Traffic in the Dead was the topic before the Board of Supervisors today.  There is a “disgraceful scrabble for bodies,” stated Supervisor Alexander, chairman of the County Hospital Committee.  Supervisor Patterson remarked as well that “the officials of the institutions where these poor unfortunates die are simply hounded for the bodies.”  It seems that while forty-six cadavers of unclaimed indigents were, in March alone, distributed among the the likes of the Los Angeles College of Osteopathy, Pacific College of Osteopathy, USC and the College of Physicians, there was still a shortage, despite the contention of A. B. Shaw of Los Angeles College of Osteopathy that “the death rate at the County Hospital is much in excess of any proper need of all the medical schools of this county.”  In the interest of rational cadaver distribution (especially one carried out in more seemly a manner), permits shall now henceforth be issued to those qualified Angelenos who, in the interest of anatomical research, approach poor houses, public hospitals, county jails, State prisons and undertakers for pickings.

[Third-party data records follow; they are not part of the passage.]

/-- Settles O32: ISOLATED is entered once, its claims are 0 before the shed, and the shed leaves nothing on. -/
theorem duplicateStationIsolates : Obligations.DuplicateStationIsolates := by
  intro s c f hready hframe
  refine ⟨fun hisolated => ?_, fun hne => ?_⟩
  · have hdup : duplicate s = s := if_pos hisolated
    exact ⟨_, exec_ownFrame hready.running hframe, by rw [hdup]; exact finish_closes_none s hready.settled⟩
  · have hdup : duplicate s = enterIsolated s := if_neg hne
    obtain ⟨hsharing, hgap, husable⟩ := enterIsolated_alloc s
    have hidle : (enterIsolated s).NothingWaits := nothingWaits_of_sharing (by rw [hsharing]; exact fun h => by cases h)
    refine ⟨_, exec_ownFrame hready.running hframe, ?_⟩
    rw [hdup, finish_alloc, finish_cond, (finish_plain _).claims, finish_stages_of_nothingWaits hidle]
    refine ⟨hsharing, hgap, husable, enterIsolated_claims s, (shed_kept _).2.mem, enterIsolated_flag s, ?_⟩
    obtain ⟨_, _, _, _, _, _, _, _, hfinish⟩ := finish_handOnly (enterIsolated_only s) hidle
    rw [hfinish, ← hready.settled]

/-! ### The transmit failure -/

theorem enterMuted_alloc (s : State) : (enterMuted s).alloc =
    { s.alloc with
      sharing := .muted, gap := .stopped, usable := .const 0, announced := s.alloc.allocation
      raisePending := s.alloc.allocation != .const 0, holdOff := .stopped } := shed_entered_alloc .muted s

theorem enterMuted_flags (s : State) : flagSet (enterMuted s).cond.current .txFailed = true
    ∧ flagSet (enterMuted s).cond.current .powerSilent = false := by
  obtain ⟨hsilent, htx, -⟩ := enterSharing_current .muted (stopGap s)
  unfold enterMuted
  rw [(shed_plain _).current]
  exact ⟨htx, hsilent⟩

theorem natByte_eq_zero {n : Nat} (h : natByte n = natByte 0) : n = 0 := by
  have hnat := congrArg BitVec.toNat h
  simp only [natByte, capNat, BitVec.toNat_ofNat] at hnat
  split_ifs at hnat <;> omega

theorem map_natByte_ne {p : PerClass Nat} (h : p ≠ .const 0) : p.map natByte ≠ (PerClass.const 0).map natByte := fun he => by
  obtain ⟨a, b, c, d⟩ := p
  simp only [PerClass.map, PerClass.const, PerClass.mk.injEq] at he h
  obtain ⟨ha, hb, hc, hd⟩ := he
  exact h (by rw [natByte_eq_zero ha, natByte_eq_zero hb, natByte_eq_zero hc, natByte_eq_zero hd])
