/-- A vector instruction of one vector destination whose sources are VA, and VB and VC where `u` lists them (R132). -/
def vOp (f : FV) (u : List VField) (valid : Bool) : Info :=
  { vecI with mbz := f.only (.pred :: .vd :: u), valid := valid, pred := (f.prs.toNat, f.pneg), sr := f.scalars, vw := [f.vd.toNat],
              vr := (if u.contains .va then [f.va.toNat] else []) ++
                    (if u.contains .vb && !f.bs then [f.vb.toNat] else []) ++
                    (if u.contains .vc && !f.cs then [f.vc.toNat] else []) }

/-- A dual vector opcode, register form (R92, R137, R139). -/
def vBin (f : FV) (extra : List VField) (valid : Bool) (m : Nat → Bool := fun x => x == 0) : Info :=
  let i := vOp f ([.mod, .va, .vb, .bs] ++ extra) valid
  { i with mbz := i.mbz && m f.mod.toNat && f.mod.toNat < 8 }

/-- A dual vector opcode, immediate form (R92, R135). -/
def vBinI (f : FVI) (valid : Bool) (m : Nat → Bool := fun x => x == 0) : Info :=
  { vecI with mbz := m (f.mod.toNat - 8) && 8 ≤ f.mod.toNat, valid := valid,
              pred := (f.prs.toNat, f.pneg), sr := [f.prs.toNat], vr := [f.va.toNat], vw := [f.vd.toNat] }

/-- A conversion opcode with its option byte in VC (R145): `acc` is the set of OPT bits it accepts. -/
def vOpt (f : FV) (acc : BitVec 8) (rm : Bool) : Bool :=
  f.only ([.mod, .pred, .vd, .va, .vc, .ty] ++ (if rm then [.rm] else [])) && (f.vc &&& ~~~acc) == 0

/-- The registers that form the global address: a vector pair without scalar base, else the base pair and one vector register (R182). -/
def FM.addrV (f : FM) : List Nat := if f.sb == 0 then [f.va.toNat, f.va.toNat + 1] else [f.va.toNat]
/-- The scalar base pair of a global address (R182). -/
def FM.addrS (f : FM) : List Nat := if f.sb == 0 then [] else [f.sb.toNat, f.sb.toNat + 1]
/-- The scalar base of a scratchpad address (R184). -/
def FM.addrT (f : FM) : List Nat := if f.sb == 0 then [] else [f.sb.toNat]

/-- Registers of one access width (R185). -/
def widthRegs (m : BitVec 4) : Nat := match m.toNat % 8 with | 5 => 2 | 6 => 4 | _ => 1
/-- Scopes 0 to 5 are defined (R96). -/
def scoOk (s : BitVec 3) : Bool := s.toNat ≤ 5
/-- Scopes a scratchpad access accepts (R184). -/
def scoSpad (s : BitVec 3) : Bool := s.toNat ≤ 2

/-- A per-lane global access: the fields it uses, its reserved values, and its data registers read and written (R181, R182). -/
def gMem (f : FM) (valid : Bool) (rd wr : List Nat) : Info :=
  { memI with valid := valid && scoOk f.sco, pred := (f.prs.toNat, f.pneg), sr := f.prs.toNat :: f.addrS, vr := f.addrV, vd := rd, vw := wr }
/-- A per-lane scratchpad access (R184). -/
def sMem (f : FM) (valid : Bool) (rd wr : List Nat) : Info :=
  { memI with mbz := f.only [.mod, .pred, .vd, .va, .sb, .off, .sco], valid := valid && scoSpad f.sco,
              pred := (f.prs.toNat, f.pneg), sr := f.prs.toNat :: f.addrT, vr := [f.va.toNat], vd := rd, vw := wr }
/-- A group-level global access on scalar registers (R181, R186). -/
def cMem (f : FM) (valid : Bool) (rd wr : List Nat) : Info :=
  { memI with mbz := f.only [.mod, .vd, .sb, .off, .col, .sco] && namesScalar f.vd, valid := valid && scoOk f.sco,
              sr := f.addrS, sd := rd, sw := wr }

/-- Registers an atomic reads from VD on, by MOD (R189). -/
def atomReads (m : BitVec 4) : Nat := match m.toNat with | 9 => 2 | 10 => 2 | 11 => 2 | 12 => 4 | _ => 1
/-- Registers an atomic writes from VD on, by MOD (R189). -/
def atomWrites (m : BitVec 4) : Nat := match m.toNat with | 10 => 2 | 11 => 2 | 12 => 2 | _ => 1
/-- The ordering field ORD of the atomics, OFF[14:13] (R188). -/
def FM.ord (f : FM) : Nat := f.off.toNat / 8192

/-- An 8-bit field that names a tile (R241). -/
def namesTile (x : BitVec 8) : Bool := x.toNat < 16
/-- An 8-bit field that names an accumulator (R241). -/
def namesAcc (x : BitVec 8) : Bool := x.toNat < 8

/-- A matrix instruction of F-V (R240, R241): the scalar operand VB needs BS = 1 (check 11). -/
def mtxV (f : FV) (u : List VField) : Info :=
  { mtxI with mbz := f.only ([.vd, .vb, .bs] ++ u), legal := f.bs, sr := [f.vb.toNat] }
/-- A tile or accumulator move to or from the scratchpad (R246, R247): VA names the scalar pair of pitch and area. -/
def mtxM (f : FM) (mod : Bool) (ok : Bool) : Info :=
  { mtxI with mbz := f.only ([.vd, .va, .sb, .off, .sco] ++ (if mod then [.mod] else [])) && f.mod.toNat < 2 && namesScalar f.va && ok,
              valid := scoSpad f.sco, sr := [f.va.toNat, f.va.toNat + 1] ++ f.addrT }
/-- A matrix product (R240, R241); `fmts` is the number of defined FA and FB codes (R98). -/
def mtxP (f : FX) (ce tg spr : Bool) (modMax fmts : Nat) : Info :=
  { mtxI with mbz := f.only true ce true true tg true && f.mod.toNat ≤ modMax && (spr || f.spr == false),
              valid := f.sub == 0 && (!spr || f.spr) && f.fa.toNat < fmts && f.fb.toNat < fmts,
              cr := f.cd.toNat :: (if ce then [f.ce.toNat] else []) }

/-- The system register indices of R55. -/
def sysRegOk (r : BitVec 12) : Bool :=
  let n := r.toNat
  n ≤ 8 || n == 0x10 || (0x20 ≤ n && n ≤ 0x37) || n == 0x40 || n == 0x41 || n == 0x50 || n == 0x60 ||
  (0x100 ≤ n && n ≤ 0x107) || n == 0x110
/-- Registers marked P for reading; a reserved index is not one of them (R55). -/
def sysRegReadPriv (r : BitVec 12) : Bool := (0x100 ≤ r.toNat && r.toNat ≤ 0x107) || r.toNat == 0x110
/-- Registers marked P for writing (R55). -/
def sysRegWritePriv (r : BitVec 12) : Bool :=
  let n := r.toNat
  n == 4 || n == 5 || n == 6 || n == 8 || n == 0x10 || (0x30 ≤ n && n ≤ 0x37) || n == 0x40 || n == 0x41 || n == 0x50 || n == 0x60 ||
  (0x100 ≤ n && n ≤ 0x107) || n == 0x110
/-- Registers whose write column reads none (R55). -/
def sysRegNoWrite (r : BitVec 12) : Bool := r.toNat ≤ 1

/-- The rows of the opcode table that SWR words fall into: the generic one, and those of registers with a row of their own. -/
inductive SwrRow where
  | swr | heatctl | barst | ringst | pcbrk | sampctl | normbox
deriving DecidableEq, Repr

/-- The row of an SWR word, by its SYSREG (R55). -/
def swrRowOf (r : BitVec 12) : SwrRow :=
  let n := r.toNat
  if n == 0x60 then .heatctl
  else if 0x20 ≤ n && n ≤ 0x2F then .barst
  else if 0x30 ≤ n && n ≤ 0x37 then .ringst
  else if 0x100 ≤ n && n ≤ 0x107 then .pcbrk
  else if n == 0x110 then .sampctl
  else if n == 0x40 then .normbox
  else .swr

/-- SWR, in each of its rows of the opcode table (R55, R286). -/
def swrI (f : FY) (row : SwrRow) : Info :=
  { sysI with isWord := swrRowOf f.sysreg == row, mbz := f.only true false true true && f.mod.toNat < 2, priv := sysRegWritePriv f.sysreg,
              sysOk := sysRegOk f.sysreg, legal := !sysRegNoWrite f.sysreg, sr := [f.sa.toNat] }

/-- A step that is no instruction word. -/
def stepI : Info := { isWord := false }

Dogs and Whisky: Saviors of Man

April 21, 1907
Newhall
 
Mr. Lorenzo La Frank was working on his ranch in Newhall when attacked and bitten by a rattlesnake, which leaped and fastened itself upon his back, twisting itself around his suspenders.  But La Frank’s brave and faithful dog leapt as well, tearing the snake from his master.  La Frank was admitted to County Hospital with a thinning of the blood, a condition peculiar and particular to a rattler’s bite.  Given as bethinned blood soaks through the walls of vessels, ending up in the lungs, La Frank is being administered copious whisky to combat the pneumonia he has subsequently contracted.    La Frank is expected to recover in full.

Strange Recluse Spied in Santa Anita Canyon

April 19, 1907
north of Monrovia

It seems the rumors are true: there really is a wild man living in the remote reaches of Big Santa Anita Canyon! He was seen this week by two brave boys from Monrovia, Charles Crandall and Sherman Black, who climbed high into the hills, past the old Sturtevant camp, to the West Fork, then about two miles above Clam Shell Canon. It was there they encountered the living myth.

The wild man has long been rumored to live in the caves high above civilization, and to be insane. The creature the Monrovians spied was old and yellow skinned, with long claws on his hands, a wild beard and stooped figure. He was surprised in the doorway of his rude dwelling, a windowless concrete hut with live oak rafters, but slammed the door when they attempted to make conversation.

The young men of Monrovia are not to be so easily snubbed. Even now, an exploration party is being assembled, with the intention of learning more about what makes the wild man tick.